A one-off revival in 1996 starring Paul McGann was a flop and never managed to light the fire that had been so successfully kindled in the 1960s.

Now the Doctor is back. Last night, in Cardiff, the BBC revealed the first episode of a new Doctor Who which will be shown on our screens on Easter Saturday.

Starring Christopher Eccleston and Billie Piper, the new Who promises to be fast, edgy and modern.

I grew up with Doctor Who. The scariest thing I have ever seen on the telly was the sight of a man slowly turning into a giant green maggot, from his hands upwards, writhing in agony and self-disgust.

Close behind in the terror stakes came a pit full of metallic biting monsters that we were told could 'strip a man down to his bones in two seconds'. Then of course there was a 40ft-high demon terrorising a West Country village.

These horrors were shown not after midnight on Channel 4 but in the early evening every Saturday.

Right after Basil Brush.

Like millions in their thirties and forties, my childhood viewing was more or less defined by the antics of the good Doctor, his friends and his foes.

Doctor Who was consistently watchable and entertaining despite some atrocious acting, ropey sets and numerous plot inconsistencies.

However, it had a very British sense of humour, tongue in cheek but never overtly playing for laughs. So what is the new one like? In my opinion Eccleston is a return to form. We have been promised a darker, more knowing Who and although the new series is clearly aimed at a young audience, there is enough pace and enough knowing jokes to keep the over tens happy.

What has gone are the cliffhangers. Each episode is a self-contained story in which the Doctor and his new sidekick, Rose, defeat their foes (it would be hard to imagine a different outcome) and crawl back into the Tardis ready to fight a new battle.

In this first episode, called Rose, we see a return for the old enemy the Autons, animated plastic monsters that we last met when Jon Pertwee materialised as the Doctor way back in 1970.

The Doctor, a conspicuously cool, sarcastic and wry incarnation of the Gallifreyan Time Lord, manages to save London, and the entire planet, by defeating the 'consciousness' that controls the animated mannequins that run rampage through the capital's streets.

At the end Rose (Piper) decides to leave her boyfriend and her dead-end family and join the Doctor on his galactic travels through space and time.

Everything is here. No Daleks yet (we are told that when they appear they will have solved the stair problem once and for all by acquiring the power of flight) but we do have the Tardis, a 1950s police box, the sonic screwdriver and the eternal Manichaean struggle between good and evil that characterised the finest Doctor Who plots.

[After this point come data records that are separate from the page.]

-- ==== Sys2Proof/Laws/PerInstr.lean ====
section
/-! SUPPORT. The family RoundTrip: for each instruction, decoding its encoding gives it back (30_encoding.md R64 to
R72). One lemma per constructor. -/

namespace Sys2Proof.Laws

/-- For every configuration whose command bytes are distinct, decoding the encoding of a well-formed instruction gives
that instruction and leaves the bytes after it. -/
def RoundTrip.Statement (i : Instr) : Prop :=
  ∀ (c : Cfg) (rest : List Byte), c.commandBytesOk = true → i.wf c = true →
    decode c (encode c i ++ rest) = .ok (i, rest)

theorem wordOf_bytes (w : Word) : wordOf (loByte w) (hiByte w) = w := by
  apply BitVec.eq_of_toNat_eq
  have := w.isLt
  simp only [wordOf, loByte, hiByte, BitVec.toNat_ofNat]
  omega

theorem loByte_wordOf (lo hi : Byte) : loByte (wordOf lo hi) = lo := by
  apply BitVec.eq_of_toNat_eq
  have := lo.isLt
  have := hi.isLt
  simp only [wordOf, loByte, BitVec.toNat_ofNat]
  omega

theorem hiByte_wordOf (lo hi : Byte) : hiByte (wordOf lo hi) = hi := by
  apply BitVec.eq_of_toNat_eq
  have := lo.isLt
  have := hi.isLt
  simp only [wordOf, hiByte, BitVec.toNat_ofNat]
  omega

theorem wordOf_toNat (lo hi : Byte) : (wordOf lo hi).toNat = lo.toNat + 256 * hi.toNat := by
  have := lo.isLt
  have := hi.isLt
  simp only [wordOf, BitVec.toNat_ofNat]
  omega

/-- A byte outside the Command Table has an empty payload (the sentinel, R66). -/
theorem payloadLen_of_not_table {b : Byte} (h : tableBytes.contains b = false) : payloadLen b = 0 := by
  simp [tableBytes, commandTable, payloadLen, tableLength] at h ⊢
  simp [Ne.symm, *, eq_comm]

theorem payloadLen_le (b : Byte) : payloadLen b ≤ 20 := by
  simp only [payloadLen, commandTable, tableLength]
  repeat' split
  all_goals omega

theorem not_table_of_legal {c : Cfg} (h : c.commandBytesOk = true) :
    tableBytes.contains c.cmdGetSync = false ∧ tableBytes.contains c.cmdLeave = false
      ∧ c.cmdGetSync ≠ c.cmdLeave := by
  simp only [Cfg.commandBytesOk, Bool.and_eq_true, bne_iff_ne, Bool.not_eq_true'] at h
  tauto

/-- A byte outside the Command Table decodes to GET_SYNC, LEAVE or UNRECOGNIZED (R66, R75). -/
theorem instrOf_of_not_table {b : Byte} (h : tableBytes.contains b = false) (c : Cfg) (p : List Byte) :
    instrOf c b p = if b = c.cmdGetSync then .getSync else if b = c.cmdLeave then .leave
      else .unrecognized b := by
  simp only [tableBytes, commandTable, List.map, List.contains_eq_mem, List.mem_cons, List.not_mem_nil,
    or_false, decide_eq_false_iff_not, not_or] at h
  simp [instrOf, h]

/-- Decoding a complete payload. -/
theorem decode_append {c : Cfg} {b : Byte} {p rest : List Byte} (h : p.length = payloadLen b) :
    decode c (b :: (p ++ rest)) = .ok (instrOf c b p, rest) := by
  simp [decode, ← h]

theorem RoundTrip.getParameter (id : Byte) : Statement (.getParameter id) := fun c _ _ _ =>
  decode_append (c := c) (b := opGetParameter) (p := [id]) rfl

theorem RoundTrip.setDevice (ignored : List Byte) : Statement (.setDevice ignored) := fun c _ _ hw =>
  decode_append (c := c) (b := opSetDevice) (p := ignored)
    (by simpa [Instr.wf, payloadLen, tableLength, commandTable, opGetParameter, opSetDevice] using hw)

theorem RoundTrip.setDeviceExt (ignored : List Byte) : Statement (.setDeviceExt ignored) := fun c _ _ hw =>
  decode_append (c := c) (b := opSetDeviceExt) (p := ignored)
    (by simpa [Instr.wf, payloadLen, tableLength, commandTable, opGetParameter, opSetDevice, opSetDeviceExt] using hw)

theorem RoundTrip.universal (subop ignored1 offset ignored3 : Byte) :
    Statement (.universal subop ignored1 offset ignored3) := fun c _ _ _ =>
  decode_append (c := c) (b := opUniversal) (p := [subop, ignored1, offset, ignored3]) rfl

theorem RoundTrip.loadAddress (word : Word) : Statement (.loadAddress word) := fun c rest _ _ => by
  have h := decode_append (c := c) (b := opLoadAddress) (p := [loByte word, hiByte word]) (rest := rest) rfl
  have e : instrOf c opLoadAddress [loByte word, hiByte word] = .loadAddress word := by
    conv_rhs => rw [← wordOf_bytes word]
    rfl
  rw [e] at h
  exact h

theorem RoundTrip.progPage (ignored : Byte) (count : Word) : Statement (.progPage ignored count) :=
    fun c rest _ _ => by
  have h := decode_append (c := c) (b := opProgPage) (p := [ignored, hiByte count, loByte count]) (rest := rest) rfl
  have e : instrOf c opProgPage [ignored, hiByte count, loByte count] = .progPage ignored count := by
    conv_rhs => rw [← wordOf_bytes count]
    rfl
  rw [e] at h
  exact h

theorem RoundTrip.readPage (ignored : Byte) (count : Word) : Statement (.readPage ignored count) :=
    fun c rest _ _ => by
  have h := decode_append (c := c) (b := opReadPage) (p := [ignored, hiByte count, loByte count]) (rest := rest) rfl
  have e : instrOf c opReadPage [ignored, hiByte count, loByte count] = .readPage ignored count := by
    conv_rhs => rw [← wordOf_bytes count]
    rfl
  rw [e] at h
  exact h

theorem RoundTrip.readSign : Statement .readSign := fun c _ _ _ =>
  decode_append (c := c) (b := opReadSign) (p := []) rfl

theorem RoundTrip.getSync : Statement .getSync := fun c rest hc _ => by
  have ht := (not_table_of_legal hc).1
  have h := decode_append (c := c) (b := c.cmdGetSync) (p := []) (rest := rest)
    (payloadLen_of_not_table ht).symm
  simpa [instrOf_of_not_table ht, encode] using h

theorem RoundTrip.leave : Statement .leave := fun c rest hc _ => by
  obtain ⟨-, ht, hne⟩ := not_table_of_legal hc
  have h := decode_append (c := c) (b := c.cmdLeave) (p := []) (rest := rest)
    (payloadLen_of_not_table ht).symm
  simpa [instrOf_of_not_table ht, hne.symm, encode] using h

theorem RoundTrip.unrecognized (cmd : Byte) : Statement (.unrecognized cmd) := fun c rest _ hw => by
  simp only [Instr.wf, assigned, Bool.not_eq_true', Bool.or_eq_false_iff, beq_eq_false_iff_ne] at hw
  obtain ⟨⟨ht, hs⟩, hl⟩ := hw
  have h := decode_append (c := c) (b := cmd) (p := []) (rest := rest) (payloadLen_of_not_table ht).symm
  simpa [instrOf_of_not_table ht, hs, hl, encode] using h

end Sys2Proof.Laws
end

We also have a sidekick. From his first incarnation played by William Hartnell starting in 1963, the Doctor-has always been equipped with an attractive young lady or two at his side.

Strangely impervious to their charms, it is pretty clear that although the Doctor has two hearts he is immune to the pleasures of female human flesh.

This has not changed. There is a spark between Eccleston and Piper at one point they run hand-in-hand across a bridge but any chemistry appears not to be sexual. Thank heavens Doctor Who appears not to have been turned into a love story.

One of the things Doctor Who was always famous for was its creaky sets and dodgy locations.

Just about any planet in the galaxy could be played by an old quarry in Dorset. We must hope this has not changed.

Thanks to computers and digital special effects, Hollywood's finest can generate the most amazing alien landscapes at the click of a mouse.

Doctor Who always relied on something far more simple: the suggestion of menace, the hint of an alien landscape and the seams all hidden by swirling special effects fog.

What remains to be seen is whether the new Doctor will cause a 21st century generation of children to cower behind their sofas as in the days of old.

I remember some truly terrifying moments which relied more on suggestion and sound than on anything X-rated on the screen.

Who can forget the agonised cries of the mad botanist Harrison Chase being fed, feet first, into a wood-pulping machine in the story The Seeds Of Doom?

Alien was scary but it cost millions of dollars. Doctor Who achieved the same effect for a thousandth of the cost.

Perhaps most interesting will be how they handle the relationship between the Doctor and the authorities. For Doctor Who is surely a product of another age, where military figures such as the Brigadier were to be respected, where the authorities usually knew best.

Doctor Who's universe was peculiarly post-war British, municipal socialist even and free of commercial interference.

As a fan I really hope this new series succeeds. It's lively, well-filmed and the special effects are up to scratch.

There is humour, a vital ingredient if the new series is to be a success.

When Rose asks the Doctor why, if he is an alien, he has a northern accent, he replies: 'Other planets have north too.' We can only hope that Christopher Eccleston really does represent a return to form as the best Doctor since the golden days of Pertwee and Tom Baker.

A children's programme it might be, but played for laughs, never.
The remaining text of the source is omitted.